“And the child was healed”

As far as Mormon scriptures are concerned, children are holy, they are alive in Christ, and they need no repentance. If we are converted and become as little children, we might enter the Kingdom of God and be called the children of Christ. As far as some Mormon adults are concerned, however, children suffer from a fatal flaw: they sometimes act like children during sacrament meeting.

At least that’s what I heard the other day in a talk that recounted the speaker’s experience with a four-year-old relative. The scene opened with a meltdown over shoes. In response, silent prayers were spoken, faith was exercised, “and the child was healed and acted normally for the rest of the meeting.”

My eyebrow raised. Childlike behavior is a disability to be cured? Normal childlike behavior is silent attention to the proceedings of a meeting that, even on a good day, caters only to the adults and adolescents in the room?

After years of having sacrament meeting during the third hour, I am inclined to assure anyone who cares to inquire that normal children are not naturally reverent in the pedantic sacrament-meeting-talk-on-reverence sense, neither today nor in the olden days (see “The Story of Grandpa’s Sled and the Pig“).

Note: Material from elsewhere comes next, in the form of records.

-- ==== Sys2Proof/Tests/Slice0.lean ====
section
/-! SUPPORT. The model's own tests: ill-formed instructions that the checks refuse, words of the spec that decode to what they
stand for, single steps, and for each statement of Obligations a state that meets its hypotheses. Expected values come from the
spec's tables and examples, or by hand from them. -/

namespace Sys2Proof.Tests

-- One theorem is checked at a time, so the memory of one suffices.
set_option Elab.async false

open Sys2Proof Sys2Proof.Machine

/-! ## Small machines -/

/-- Core 0 after reset with the word in place, alone in its step: one privileged thread, or a bobbin for a bobbin's word. -/
def benchOf (w : Nat) (ags : List Agent) : State :=
  { (State.reset.withFetchWord 32 w) with agenda := [], issue := { agents := ags, word := 0, core := 0, pipe := 0, cycle := 0, now := 0 } }

def bench : State := benchOf 0 [.thread 0 0]

/-- A bobbin alone in its step, of a block with one thread. -/
def bobBench : State := benchOf 0xC0020000 [.bobbin 0 0]

/-- The thread's v-registers all hold `x`. -/
def benchV (x : VReg) : State := bench.updThread 0 0 fun t => { t with v := Vector.replicate 64 x }

/-- The agent's s-registers all hold `x`. -/
def withS (s : State) (ag : Agent) (x : Word) : State := s.updCtx (fun c => { c with s := Vector.replicate 16 x }) ag

/-- The block takes traps at 0x2000. -/
def withTraps (s : State) : State := s.updBlock 0 fun b => { b with regs := { b.regs with tvec := 0x2001 } }

/-- The thread is not privileged. -/
def asUser (s : State) : State := s.updCtx (fun c => { c with tstate := c.tstate &&& ~~~0x40 }) (.thread 0 0)

/-- Two threads in one braid, both in the step; thread 1 holds flags `k1`. -/
def pairBench (k1 : BitVec 8) : State :=
  let s := bench.updBlock 0 fun b => { b with threads := b.threads ++ b.threads.map (fun t => { t with k := k1 }) }
  let s := s.updCore 0 fun c => { c with pipes := vecUpd c.pipes 0 (fun p => { p with braids := p.braids.map (fun b => { b with members := [(0, 0), (1, 1)] }) }) }
  { s with issue := { s.issue with agents := [.thread 0 0, .thread 0 1] } }

/-- An agent without a pending register or an incomplete result is ready at an instruction whose operands its tags suit. -/
theorem ready_idle {s : State} {who : Who} {srcs : List Src} {dsts : List Reg} {ag : Agent} (hp : s.present ag)
    (hw : who.allows ag = true) (h : (s.ctx ag).pend = [] ∧ (s.ctx ag).inflight = [])
    (ha : ∀ x ∈ srcs, x.acc.ok (s.readReg ag x.reg).tag = true) : s.Ready who srcs dsts ag where
  present := hp
  allowed := hw
  sources := fun x hx => ⟨⟨by simp [Ctx.isPending, h.1], by simp [h.2]⟩, ha x hx⟩
  dests := fun r _ => by simp [Ctx.isPending, h.1]

/-- As ready_idle, for thread 0 of block 0. -/
theorem ready_thread {s : State} {who : Who} {srcs : List Src} {dsts : List Reg} (hw : who.allows (.thread 0 0) = true)
    (h : (s.thread? 0 0).isSome = true ∧ (s.ctx (.thread 0 0)).pend = [] ∧ (s.ctx (.thread 0 0)).inflight = [] ∧
      ∀ x ∈ srcs, x.acc.ok (s.readReg (.thread 0 0) x.reg).tag = true) : s.Ready who srcs dsts (.thread 0 0) :=
  ready_idle h.1 hw ⟨h.2.1, h.2.2.1⟩ h.2.2.2

/-- As ready_idle, for bobbin 0 of core 0. -/
theorem ready_bobbin {s : State} {who : Who} {srcs : List Src} {dsts : List Reg} (hw : who.allows (.bobbin 0 0) = true)
    (h : (s.ctx (.bobbin 0 0)).pend = [] ∧ (s.ctx (.bobbin 0 0)).inflight = [] ∧
      ∀ x ∈ srcs, x.acc.ok (s.readReg (.bobbin 0 0) x.reg).tag = true) : s.Ready who srcs dsts (.bobbin 0 0) :=
  ready_idle (show (0 : Nat) < 4 by decide) hw ⟨h.1, h.2.1⟩ h.2.2

theorem allReady_thread {s : State} {who : Who} {srcs : List Src} {dsts : List Reg} (hi : s.issue.agents = [.thread 0 0])
    (h : s.Ready who srcs dsts (.thread 0 0)) : s.AllReady who srcs dsts ∧ s.issue.agents ≠ [] := by
  refine ⟨⟨by simp [hi], fun ag ha => ?_⟩, by simp [hi]⟩
  simp only [hi, List.mem_singleton] at ha
  exact ha ▸ h

theorem trapsOn_thread {s : State} (h : ∃ x ∈ (s.thread? 0 0), ∃ b ∈ (s.block? 0), b.halted = false ∧ inhOf x.ctx.tstate = false ∧ b.regs.tvec.getLsbD 0 = true) :
    s.TrapsOn 0 0 :=
  let ⟨x, hx, b, hb, h⟩ := h
  ⟨x, b, hx, hb, h⟩

/-- What a step leaves. -/
def after (i : Instr) (s : State) : State := match exec i s with
  | .next t => t
  | _ => s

While some denominations spare the finger-wagging and leave the children outside with more age-appropriate activities, we bring the whole family to church, and although we allow only some of them to partake of the Lord’s Supper, we subject all of them to 40 minutes of preaching, much of which is focused on how we should behave during that interminable period and none of which is actually pitched to small children.

Why? Tradition, I suppose. Our Protestant forefathers led the way and we meekly follow. Socialization may be another reason–children grow up eventually, and the sooner the better, especially if the preschool application process is competitive. Whatever the reasons, the insistence on age-inappropriate reverence is probably unproductive. No doubt many children grow up just fine despite these well-intended efforts, and who knows, maybe learning to be unnaturally still in a meeting for adults does wonders for some kids. But others may be distracted from more important things if reverence gets out of hand.

Allow me to explain. Following the birth of my daughter, I devoured parenting how-to manuals and advice booklets by day. By night, I reclined among the smoldering ruins of well-laid plans. One day, I happened across Alfie Kohn’s book Unconditional Parenting, and the scales fell from my eyes:

Several years ago, while on a lecture trip, I was sitting in an airplane that had just landed and taxied to its gate. As soon as the ding! signaled that we were free to stand up and retrieve our carry-on bags, one of my fellow passengers leaned into the row ahead of us and congratulated the parents of a young boy sitting there. “He was so good during the flight!” my seatmate exclaimed.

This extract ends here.